((

/-- Answer a completed write, unless a reset has discarded the answer (Table 14.7). -/
def State.doneWrite (s : State) (w : HeldWrite) : State := if w.muted then s else s.sendDone w.ld w.tag w.cls

/-- Discard a write's bytes over a poisoned block, with the count and the event of R244. -/
def State.unmerge (s : State) (w : HeldWrite) (e : Extent) : State :=
  (s.modStore fun st => { st with
    mergePoisonDrop := bump 16 st.mergePoisonDrop 1
    merges := (st.merges.map fun m => if m.blk = w.blk ∧ m.passed = false then
      { m with valid := m.valid &&& ~~~ writeMask w.line w.enables } else m).filter fun m => m.valid != 0 }).ueLog
    3 0 5 1 e.owner (s.dpaOf e w.blk)

/-- Put a write back among the held ones, its bytes in the merge buffer. -/
def State.parkMerged (s : State) (w : HeldWrite) (why : WriteWhy) : State :=
  (s.dropWrite w.wid).modStore fun st => { st with heldWrites := st.heldWrites ++ [{ w with why := why, merged := true }] }

/-- Hold a durable write's line in a mirror record and complete it, or hold it until one is free (R88, R89). -/
def State.mirrorWrite (s : State) (w : HeldWrite) (e : Extent) (d : Bytes) : State :=
  match (s.dropWrite w.wid).mirrorLine e w.blk w.line (lineBytes d w.line) with
  | some s => s.doneWrite w
  | none =>
    if w.why = .mirrorFull then s.parkMerged w .mirrorFull
    else (s.parkMerged w .mirrorFull).modStore fun st => { st with fullWait := bump 32 st.fullWait 1 }

/-- Finish a write whose bytes are in the merge buffer: a volatile write completes, a durable one once its line is in
a mirror record or, under write-through, once its block is programmed (R87, R88, R91). -/
def State.finishWrite (s : State) (w : HeldWrite) (e : Extent) : State :=
  if ¬ Prof.durable e.profile then (s.dropWrite w.wid).doneWrite w
  else if s.wt then
    if w.order ≤ (s.store.t2.get w.blk).order then (s.dropWrite w.wid).doneWrite w else s.parkMerged w .writeThrough
  else
    let ms := s.mergesOf w.blk
    if mergedValid ms &&& lineMask w.line = lineMask w.line then s.mirrorWrite w e (overMerge ms (zeros 512))
    else match s.newest e w.blk with
      | none => ((s.dropWrite w.wid).unmerge w e).doneWrite w
      | some d =>
        if s.blkNear w.blk then s.mirrorWrite w e d
        else if (s.sack w.sack).mst = .deep then
          match s.promote w.sack w.ld e none true w.cls with
          | (.noVictim, s) => s.mirrorWrite w e d
          | (_, s) => s.parkMerged w .completing
        else s.parkMerged w .completing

))

Description of the task: The line with "if ¬ Prof.durable" marks where to start. Transcribe from there through the final line of the records, exactly and with nothing added.

Answer to this exercise:
  if ¬ Prof.durable e.profile then (s.dropWrite w.wid).doneWrite w
  else if s.wt then
    if w.order ≤ (s.store.t2.get w.blk).order then (s.dropWrite w.wid).doneWrite w else s.parkMerged w .writeThrough
  else
    let ms := s.mergesOf w.blk
    if mergedValid ms &&& lineMask w.line = lineMask w.line then s.mirrorWrite w e (overMerge ms (zeros 512))
    else match s.newest e w.blk with
      | none => ((s.dropWrite w.wid).unmerge w e).doneWrite w
      | some d =>
        if s.blkNear w.blk then s.mirrorWrite w e d
        else if (s.sack w.sack).mst = .deep then
          match s.promote w.sack w.ld e none true w.cls with
          | (.noVictim, s) => s.mirrorWrite w e d
          | (_, s) => s.parkMerged w .completing
        else s.parkMerged w .completing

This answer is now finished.